Applying curve fitting of PL towards changes in b and c over RTT resulted in two functions:

$\begin{matrix} F_{{PL}_{b}} (rtt) = {ba}_{PL} + \frac{{bb}_{PL}}{2^{\frac{rtt}{{bc}_{PL}}}} F_{{PL}_{c}} (rtt) = {ca}_{PL} + \frac{{cb}_{PL}}{2^{\frac{rtt}{{cc}_{PL}}}} & (7) \end{matrix}$

And consequently, it yielded the following PL function, which describes the PL effect at different RTT values:

$\begin{matrix} F_{PL} (pl, rtt) = \frac{1}{1 + {(\frac{pl}{{ca}_{PL} + \frac{{cb}_{PL}}{2^{\frac{rtt}{{cc}_{PL}}}}})}^{({ba}_{PL} + \frac{{bb}_{PL}}{2^{\frac{rtt}{{bc}_{PL}}}})}} & (8) \end{matrix}$

Random Jitter Sigmoid. The simplified symmetrical sigmoid didn't capture that the RJ did not reach “0” as the lowest score, but rather flattened out at a higher value. Therefore, a full sigmoid was required, and it proved to work well with minimal number of coefficient possible:

$\begin{matrix} F_{RJ} ({stdev}_{rj}) = d_{RJ} + \frac{1 - d_{RJ}}{1 + {(\frac{{stdev}_{rj}}{c_{RJ}})}^{b_{RJ}}} & (9) \end{matrix}$

Spiky Jitter Sigmoid. The curve fitting for the spike jitter using the simple symmetrical sigmoid showed good statistical performance, and no inconsistency in the output (QoE) score and derivative when compared with measured data.

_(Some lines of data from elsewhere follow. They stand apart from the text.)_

-- ==== Sys2Proof/Machine/Hash.lean ====
section
/-! DEFINITION. SHAKE256 (19: D(x); 05 R140) and the CRC-32 of the Ethernet FCS (18 R449, 19 R460). The manual names
both standards and gives no text of them: the algorithms below are PRESUMED from FIPS 202 and IEEE 802.3
(assumption 9). -/

namespace Sys2Proof.Machine

/-- The bytes of a number, little-endian, `n` of them (R7). -/
def leBytes (n v : Nat) : List Byte := (List.range n).map fun i => BitVec.ofNat 8 (v / 256 ^ i)

/-- The bytes of a number in network order, the most significant first (R271). -/
def beBytes (n v : Nat) : List Byte := (leBytes n v).reverse

/-- The number that bytes spell, little-endian (R7). -/
def leNat : List Byte → Nat
  | [] => 0
  | b :: bs => b.toNat + 256 * leNat bs

/-- Lane `i` of a Keccak state. -/
def lane (a : List Word) (i : Nat) : Word := a.getD i 0

/-- The bits that step iota spreads over the round constants: an 8-bit shift register with feedback 0x71, from 1, one bit a
step (FIPS 202, rc). -/
def iotaBits : Nat → Nat → List Bool
  | 0, _ => []
  | n + 1, r => bitOf r 0 :: iotaBits n (if r < 128 then 2 * r else (2 * r ^^^ 0x71) % 256)

/-- A round's constant from its seven bits: bit `j` stands at position `2^j - 1` of the lane. -/
def iotaWord (bs : List Bool) : Word :=
  BitVec.ofNat 64 (((List.range bs.length).map fun j => if bs.getD j false then 2 ^ (2 ^ j - 1) else 0).sum)

/-- The round constants of `n` rounds. -/
def iotaWords : Nat → List Bool → List Word
  | 0, _ => []
  | n + 1, bs => iotaWord (bs.take 7) :: iotaWords n (bs.drop 7)

/-- Steps rho and pi move the lanes but the first along one cycle of 24 positions (x, y) → (y, 2x + 3y): for each move the lane
taken, the place it comes to and the bits it turns by, which are the triangular numbers. -/
def rhoPi : Nat → Nat → Nat → List (Nat × Nat × Nat)
  | 0, _, _ => []
  | n + 1, x, y =>
    let k := 24 - n
    let y' := (2 * x + 3 * y) % 5
    (x + 5 * y, y + 5 * y', k * (k + 1) / 2 % 64) :: rhoPi n y y'

/-- The lane that stands at position `i` after rho and pi. -/
def movedLane (moves : List (Nat × Nat × Nat)) (a : List Word) (i : Nat) : Word :=
  match moves.find? fun m => m.2.1 == i with
  | some (src, _, turn) => (lane a src).rotateLeft turn
  | none => lane a i

/-- Theta: each lane takes up the parities of the columns to its left and, turned by one bit, to its right. -/
def theta (a : List Word) : List Word :=
  let parity (x : Nat) : Word := (List.range 5).foldl (fun p y => p ^^^ lane a (x % 5 + 5 * y)) 0
  let mix := (List.range 5).map fun x => parity (x + 4) ^^^ (parity (x + 1)).rotateLeft 1
  (List.range 25).map fun i => lane a i ^^^ lane mix (i % 5)

/-- Chi on a row of five lanes. -/
def chiRow (r : List Word) : List Word :=
  (List.range 5).map fun x => lane r x ^^^ (~~~ lane r ((x + 1) % 5) &&& lane r ((x + 2) % 5))

/-- One round with the constant `rc`. -/
def keccakRound (a : List Word) (rc : Word) : List Word :=
  let t := theta a
  let moved := (List.range 25).map (movedLane (rhoPi 24 1 0) t)
  match (List.range 5).flatMap fun y => chiRow ((moved.drop (5 * y)).take 5) with
  | [] => []
  | h :: r => (h ^^^ rc) :: r

/-- The permutation: 24 rounds. -/
def keccakF (a : List Word) : List Word := (iotaWords 24 (iotaBits 168 1)).foldl keccakRound a

/-- XOR one block of 136 bytes into the state. -/
def absorbBlock (a : List Word) (block : List Byte) : List Word :=
  (List.range 25).map fun i =>
    if i < 17 then lane a i ^^^ BitVec.ofNat 64 (leNat ((block.drop (8 * i)).take 8)) else lane a i

/-- Absorb `n` blocks. -/
def absorb : Nat → List Word → List Byte → List Word
  | 0, a, _ => a
  | n + 1, a, bs => absorb n (keccakF (absorbBlock a (bs.take 136))) (bs.drop 136)

/-- SHAKE padding to a whole number of 136-byte blocks. -/
def shakePad (bs : List Byte) : List Byte :=
  let z := 136 - (bs.length + 1) % 136
  if z = 136 then bs ++ [0x9F]
  else bs ++ [0x1F] ++ List.replicate (z - 1) 0 ++ [0x80]

/-- The first 136 bytes of SHAKE256 output. -/
def shake256 (bs : List Byte) : List Byte :=
  let p := shakePad bs
  (absorb (p.length / 136) (List.replicate 25 0) p).take 17 |>.flatMap fun w => leBytes 8 w.toNat

/-- D(x): the first 32 bytes of SHAKE256 output (19). -/
def digest (bs : List Byte) : List Byte := (shake256 bs).take 32

/-- The declaration digest: the first 8 bytes, little-endian (R140). -/
def digest64 (bs : List Byte) : Nat := leNat ((shake256 bs).take 8)

/-- One bit of the CRC. -/
def crcStep (c : BitVec 32) : BitVec 32 :=
  if c.getLsbD 0 then (c >>> 1) ^^^ 0xEDB88320 else c >>> 1

/-- One byte of the CRC. -/
def crcByte (c : BitVec 32) (b : Byte) : BitVec 32 :=
  (List.range 8).foldl (fun c _ => crcStep c) (c ^^^ b.setWidth 32)

/-- CRC-32 with the Ethernet FCS polynomial (R449, R460). -/
def crc32 (bs : List Byte) : Nat := (~~~ (bs.foldl crcByte 0xFFFFFFFF)).toNat

end Sys2Proof.Machine
end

$\begin{matrix} F_{SJ} ({spikesize}_{sj}) = \frac{1}{1 + {(\frac{{spikesize}_{sj}}{c_{SJ}})}^{b_{SJ}}} & (10) \end{matrix}$

The coefficients of the static parameters after the calibration, for the formula (3), are presented in Table 4, seen in FIG. 27.

While Table 4 presents specific values for the various coefficients, it is understood that slight variations from these coefficients may also work well. In some embodiments, varying the coefficient values buy ±5% or even ±10% may provide acceptable results.

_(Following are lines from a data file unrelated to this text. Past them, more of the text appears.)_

-- ==== Sys2Proof/Machine/State.lean ====
section
/-! DEFINITION. The state of one K16 package: plain data, one structure for each part of the package, as INVENTORY.md
lists it. Where a register only reports another field, that field is its one home (Machine/Boot.lean, State.regValue, reads it). -/

namespace Sys2Proof.Machine

/-- The three scopes of a host error (R5). -/
inductive Scope where
  | context | device | system
  deriving DecidableEq, Repr

/-- Why the machine stops with a fault: no command does. A command that the manual calls unpredictable (R5) goes on, and leaves free
what its scope leaves open. -/
inductive Fault where
  deriving DecidableEq, Repr

/-- Why a command has no meaning. -/
inductive Refusal where
  /-- Raised by an arm of `exec` whose command is not modelled yet. Safe: nothing is claimed about it. -/
  | notModelled (mnemonic : String)
  deriving DecidableEq, Repr

/-! ## Outputs: what the block has sent outside. -/

/-- A frame of the transport (R270, R271): header fields and the message body as bytes. -/
structure TxFrame where
  dst : Nat
  kind : Nat
  update : Bool
  seq : Nat
  retx : Bool
  body : List Byte
  deriving DecidableEq, Repr

inductive Output where
  /-- CXL.mem read completion, with its poison indication and viral (R317, R446) -/
  | memData (hpa : Nat) (data : List Byte) (poison viral : Bool)
  /-- Unsupported Request (R315, R326) -/
  | unsupported
  /-- BISnpInv or BISnpData (R319, R320, R329) -/
  | bisnp (line : Nat) (inv : Bool)
  /-- RspIHitI (R321) -/
  | rspIHitI (hpa : Nat)
  /-- ATS Translation Request (R348, R349) -/
  | atsRequest (id pasid iova : Nat)
  /-- Page Request (R350) -/
  | pageRequest (id pasid iova : Nat) (write : Bool)
  /-- Invalidate Completion (R353) -/
  | invalidateDone
  /-- host memory read on CXL.io, or RdCurr on CXL.cache; length 0 is the zero-length read of R329 -/
  | hostRead (id pasid hpa len : Nat)
  /-- host memory write on CXL.io, or on CXL.cache with the id of its global observation and its poison indication (R313): no unit writes
  bytes that it has read as poison (R244), so that no write carries it -/
  | hostWrite (id : Option Nat) (pasid hpa : Nat) (data : List Byte) (poison : Bool := false)
  /-- configuration read completion -/
  | cfgData (value : Nat)
  /-- first transmission or retransmission of a frame on a port (R285), and the bytes that it consists of (R270) -/
  | frame (port : Nat) (bytes : List Byte) (f : TxFrame)
  /-- acknowledgement fields that a frame's header carries (R279): device, space, ACK_SEQ, SACK, RWIN, ECE, CE_PORT -/
  | ackSent (dev : Nat) (update : Bool) (ackSeq sack rwin : Nat) (ece : Bool) (cePort : Nat)
  /-- bytes read over I3C (R517) -/
  | i3cBytes (bytes : List Byte)
  /-- bits shifted out of TDO in one data register scan, first bit least significant (R516) -/
  | tdo (bits : Nat) (width : Nat)
  /-- levels driven on the signals of the boundary update register (R516) -/
  | boundary (levels : BitVec 43)
  deriving DecidableEq, Repr

/-! ## Records of faults and events (18) -/

/-- A fault record (R383), field by field. -/
structure FaultRec where
  cause : Nat := 0
  cls : Nat := 0
  ctx : Nat := 0
  unitKind : Nat := 0
  unit : Nat := 0
  queue : Nat := 0
  noJob : Bool := true
  jobSeq : Nat := 0
  stepSeq : Nat := 0
  slot : Nat := 0
  isStep : Bool := false
  instr : Nat := 0
  operand : Nat := 0
  elem0 : Nat := 0
  elem1 : Nat := 0
  address : Nat := 0
  pasid : Nat := 0
  level : Nat := 0
  region : Nat := 0
  channel : Nat := 0
  pseudo : Nat := 0
  elapsed : Nat := 0
  deriving DecidableEq, Repr

/-- An event record (R449), field by field, with the CHECK it was written with. -/
structure EventRec where
  code : Nat
  cls : Nat
  ctx : Nat
  repeats : Nat
  hours : Nat
  cycle : Nat
  elapsed : Nat
  seam : Nat
  lastElapsed : Nat
  device : Nat
  deviceValid : Bool
  inc : Nat
  payload : List Byte
  check : Nat
  deriving DecidableEq, Repr

/-- An event to be recorded: code, class, context, payload bytes from byte 64 (R450). -/
structure Event where
  code : Nat
  cls : Nat := 0
  ctx : Nat := 0
  payload : List Byte := []
  /-- ELAPSED_NS and SEAM_COUNT at its detection, where that lies before its recording (R449) -/
  at' : Option (Nat × Nat) := none
  deriving DecidableEq, Repr

/-- A job by its queue and sequence number. -/
structure JobRef where
  q : Nat
  seq : Nat
  deriving DecidableEq, Repr

/-- An error detected and not yet handled (R436, R439). `cls`: 0 corrected, 1 step, 2 context. -/
structure Detected where
  cls : Nat
  frec : Option FaultRec := none
  event : Option Event := none
  job : Option JobRef := none
  slot : Option Nat := none
  ctx : Nat := 0
  status : Nat := 0
  detail : Nat := 0
  /-- a later touch of poison: no fault record is written (R243) -/
  quiet : Bool := false
  /-- a cluster whose share alone is discarded (CLUSTER_HUNG, R438) -/
  share : Option Nat := none
  /-- ELAPSED_NS and SEAM_COUNT at its detection (R449) -/
  at' : Nat × Nat := (0, 0)
  deriving DecidableEq, Repr

/-- The actions of an error's handling (R439, R422). -/
inductive Action where
  /-- write the fault record -/
  | record
  /-- write the event record of the cause, and for a teardown CONTEXT_TORN_DOWN -/
  | event
  /-- abandon the failed access or transfer -/
  | abandon
  /-- the step's slot goes to DISCARD, or the share of a hung cluster is discarded -/
  | discard
  /-- the job ends with the error's status -/
  | finish
  /-- the context is LOST and its queues stop -/
  | lose
  /-- the job whose fault caused the teardown completes -/
  | causing
  /-- every other job of the context ends -/
  | others
  /-- every step of the context goes to DISCARD -/
  | steps
  /-- the staged grid table is discarded -/
  | grid
  deriving DecidableEq, Repr

/-- An error in handling, and the actions still to be done. -/
structure Handling where
  err : Detected
  left : List Action
  deriving DecidableEq, Repr

structure Errors where
  pending : List Detected := []
  /-- the error in handling, then those whose handling it has suspended (R441) -/
  handling : List Handling := []
  /-- package-fatal cause detected and its ADMIN_CONTEXT fault record; the sequence not yet run -/
  fatal : Option (Nat × Option FaultRec) := none
  /-- ELAPSED_NS and SEAM_COUNT at the detection of the package-fatal error (R449) -/
  fatalAt : Nat × Nat := (0, 0)
  /-- the failed state's cause; `none` while the package has not failed -/
  failed : Option Nat := none
  causesSeen : Nat := 0
  /-- index of the PACKAGE_FATAL record -/
  fatalRecord : Option Nat := none
  deriving DecidableEq, Repr

/-! ## Package, pins, boot, MRAM, security -/

inductive Drive where
  | released | low | high
  deriving DecidableEq, Repr

inductive CxlTx where
  | highZ | idle | active
  deriving DecidableEq, Repr

/-- Stages of bring-up (R493, R496): in reset; boot ROM with its link still training; boot window exposed; stacks
training; self-check; first port training; service. -/
inductive Stage where
  | off | rom | linked | hbmTraining | selfCheck | ports | service
  deriving DecidableEq, Repr

/-- DEV_STATE codes (R357). -/
inductive DevState where
  | boot | loading | ready | dim | draining | failed
  deriving DecidableEq, Repr

structure Package where
  powered : Bool := false
  perstN : Bool := false
  faultN : Drive := .released
  thermtripN : Drive := .released
  readyPin : Drive := .released
  cxlTx : CxlTx := .highZ
  tripped : Bool := false
  /-- STRAP_TEST and the three numbered straps, as sampled (R512) -/
  straps : BitVec 4 := 0
  elapsed : Nat := 0
  seamCount : Nat := 0
  stage : Stage := .off
  /-- the resident model is being loaded (DEV_STATE LOADING) -/
  loading : Bool := false
  /-- a load or unload waits for contexts to close (DEV_STATE DRAINING, R309) -/
  draining : Bool := false
  memInfoValid : Bool := false
  memActive : Bool := false
  ruReserved : Bool := true
  incarnation : Nat := 0
  /-- BRINGUP_COMPLETE has been written this power cycle -/
  broughtUp : Bool := false
  /-- a host error of device or system scope has befallen the package: what may then be wrong stays free (R5) -/
  astray : Option Scope := none
  /-- ELAPSED_NS at which the command processors were last seen to make progress (R444) -/
  cpAt : Nat := 0
  deriving DecidableEq, Repr

/-- BOOT_STATUS states (R358). -/
inductive BootState where
  | waiting | busy | chunkTaken | verifying | verified | rejected
  deriving DecidableEq, Repr

structure Boot where
  state : BootState := .waiting
  reason : Nat := 0
  imageAddr : Nat := 0
  imageLen : Nat := 0
  latchedLen : Nat := 0
  chunkBuf : List Host.Cell := []
  image : List Host.Cell := []
  received : List Nat := []
  rejected : Nat := 0
  lastReason : Nat := 0
  fwVersion : Nat := 0
  tVerified : Nat := 0
  tLink : Nat := 0
  tStacks : Nat := 0
  tSelfCheck : Nat := 0
  deriving DecidableEq, Repr

structure Recorder where
  records : List EventRec
  hours : Nat := 0
  powerCycles : Nat := 0
  clearCount : Nat := 0
  refused : Nat := 0
  /-- (port, old, new, index of the last PORT_STATE record), this power cycle (R451) -/
  kept : List (Nat × Nat × Nat × Nat) := []
  hoursMark : Nat := 0
  /-- the CHECK of the last record held has been checked in this power cycle (R453) -/
  checked : Bool := false
  /-- MRAM writes of the recorder in this power cycle, and those of them that fail their read-back (R444) -/
  writes : Nat := 0
  badWrites : List Nat := []
  /-- ELAPSED_NS at which the last record was written, until another MRAM write of the recorder follows it (R453, R488) -/
  wroteAt : Option Nat := none
  deriving DecidableEq, Repr

/-- A copy of a value with its CRC-32, as the MRAM holds it (R460, R469). -/
structure Copy where
  value : Nat
  seq : Nat
  crc : Nat
  deriving DecidableEq, Repr

structure Mram where
  leafA : Copy
  leafB : Copy
  opKey0 : List Byte
  opKey1 : List Byte
  /-- selector copies: value 0 or 1 names the key slot, 2 none -/
  selA : Copy
  selB : Copy
  lastIncarnation : Nat := 0
  /-- both copies of the leaf index were found invalid: every signature is refused from then on (R460) -/
  leafLost : Bool := false
  deriving DecidableEq, Repr

/-- What manufacture writes once (19): fuses, identity certificate fields. -/
structure Fuses where
  fwKeyHash : List Byte
  serial : List Byte
  issuerId : List Byte
  identityKey : List Byte
  certSignature : List Byte
  /-- the coefficients that convert the delay lines' speed to 70 °C, by region (R472, R492); that they are two numbers, and what they are,
  is a DESIGN CHOICE (assumption 75) -/
  vCoeffs : List (Nat × Nat)
  deriving DecidableEq, Repr

structure Security where
  mrFirmware : List Byte
  mrProgram : List Byte
  mrTables : List Byte
  mrOwnerMap : List Byte
  mapPending : Option (List Byte) := none
  quotesLeft : Nat := 16
  deriving DecidableEq, Repr

/-! ## Control window, link, host memory -/

structure Regs where
  adminRoot : Nat := 0
  fqBase : Word := 0
  fqHead : Nat := 0
  fqTail : Nat := 0
  fqOverflow : Nat := 0
  fqDropped : List Nat := []
  fences : Vector Nat 256 := Vector.replicate 256 0
  deriving DecidableEq, Repr

/-- One snoop filter entry: line address, shared or exclusive (R318). -/
structure FilterEntry where
  line : Nat
  excl : Bool
  deriving DecidableEq, Repr

structure CxlCounters where
  linkRecoveries : Nat := 0
  biInvSent : Nat := 0
  biDataSent : Nat := 0
  sfEvictions : Nat := 0
  hostPoisonWrites : Nat := 0
  hostPoisonReads : Nat := 0
  p2pRejected : Nat := 0
  d2hReadLines : Nat := 0
  d2hWriteLines : Nat := 0
  deriving DecidableEq, Repr

structure Cxl where
  linkUp : Bool := false
  width : Nat := 0
  /-- 0 none, 1 64 GT/s, 2 128 GT/s (R333) -/
  rate : Nat := 0
  hdmBase : Nat := 0
  hdmCommitted : Bool := false
  atsEnable : Bool := false
  pasidEnable : Bool := false
  priEnable : Bool := false
  priAlloc : Nat := 0
  viralEnable : Bool := false
  /-- Unsupported Request Error Status of Advanced Error Reporting (R313) -/
  aerUnsupported : Bool := false
  bar0 : Nat := 0
  bar2 : Nat := 0
  bar4 : Nat := 0
  /-- oldest first -/
  filter : List FilterEntry := []
  /-- snoops outstanding: line, BISnpInv or BISnpData -/
  snoops : List (Nat × Bool) := []
  ctr : CxlCounters := {}
  deriving DecidableEq, Repr

/-- Who owns a host-memory request. -/
inductive Owner where
  | job (j : JobRef)
  | dma (cluster : Nat)
  /-- a cluster's DMA engine that writes a step's outputs to host memory: it outlasts the step's hold on the cluster -/
  | push (cluster : Nat) (j : JobRef)
  deriving DecidableEq, Repr

inductive ReqKind where
  | ats | page | read | write | zero
  deriving DecidableEq, Repr

/-- A request to the host that is outstanding. -/
structure HostReq where
  id : Nat
  kind : ReqKind
  owner : Owner
  pasid : Nat
  iova : Nat
  len : Nat
  hpa : Nat
  isWrite : Bool
  since : Nat
  /-- the range of the translation that it uses: first IOVA and bytes -/
  range : Nat × Nat := (0, 0)
  /-- the translation it uses was withdrawn while it was in flight (R353) -/
  withdrawn : Bool := false
  /-- abandoned with its job: its completion data are discarded -/
  abandoned : Bool := false
  /-- abandoned at 1 ms after an Invalidate Request, or a page request without an answer for 100 ms: nothing waits for it any more
  (R350, R353) -/
  forsaken : Bool := false
  /-- an interactive-class read (R321) -/
  inter : Bool := false
  deriving DecidableEq, Repr

/-- A host translation: held-page table or ATC entry (R348, R349). -/
structure Translation where
  owner : Option JobRef
  pasid : Nat
  iova : Nat
  size : Nat
  hpa : Nat
  withdrawn : Bool := false
  /-- its job has ended: it is released once the job's last transfer has drained (R348) -/
  leaving : Bool := false
  deriving DecidableEq, Repr

structure Invalidate where
  pasid : Option Nat
  iova : Nat
  len : Nat
  arrived : Nat
  delayed : Bool
  deriving DecidableEq, Repr

/-- A device TLB entry (R345). -/
structure TlbEntry where
  ctx : Nat
  base : Nat
  size : Nat
  run : Nat
  dpa : Nat
  write : Bool
  deriving DecidableEq, Repr

structure XlatCounters where
  tlbMisses : Nat := 0
  walkReads : Nat := 0
  dvaFaults : Nat := 0
  atsRequests : Nat := 0
  atcMisses : Nat := 0
  heldWaits : Nat := 0
  priRequests : Nat := 0
  priUnresolved : Nat := 0
  invalidations : Nat := 0
  invalidationsDelayed : Nat := 0
  withdrawals : Nat := 0
  invalidateHoldTime : Nat := 0
  deriving DecidableEq, Repr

Furthermore, instead of formula (3) above, the formula can be extended to take into account other parameters, and these additional parameters can also be represented in the formula in the form of additional sigmoidal functions. For instance, parameters directed to resolution and framerate may also be used, in which case formula (3) would be modified as follows to formula (11):

QoE (rtt, pl, stdev_nj, spikesize_sj, resolution, framerate)=F_RTT(rtt)*F_PL(pl, rtt)*F_RJ(stdev_rj)*F_SJ(spikesize_sj)*F_RES(resolution)*F_FFR(framerate) (11)

It is understood that in some embodiments, not all of the individual sigmoidal function may be used, and so other combinations of the above-mentioned, and even other, sigmoidal functions are possible. However, the sigmoidal functions corresponding to F_RTTand F_PLare likely to be included in any formulas due to their impact on user experience.

Each of the sigmoidal functions has a value between 0 and 1, and so both formula (3) and formula (11) return a value between 0 to 1. And both formulas have a value of 1 when the metrics shows no network degradation. But the subjective test uses an ACR (Absolute Category Rating) scale in the range 1 to 5, and so the formula's QoE value may then be adjusted as follows: Adjusted Score=1+4*QoE to bring the adjusted value in line with the ACR range of 1 to 5.

As a practical matter, however, the QoE score is also affected by resolution, frame rate and other factors (e.g., the game, controller type, physical screen size, etc.). As a consequence, the average subjective scores invariably are under 5, even when there is no network degradation, since user experience is affected by the aforementioned resolution and framerate experienced by the user. On the ACR scale we may then obtain a modified Adjusted Score=1+(QoE*k*4) where k is a scalar for the subjective score with those metrics showing no degradations. And it is this k that can be handled by extending the function with more sigmoids, such as the aforementioned F_RESand F_FR.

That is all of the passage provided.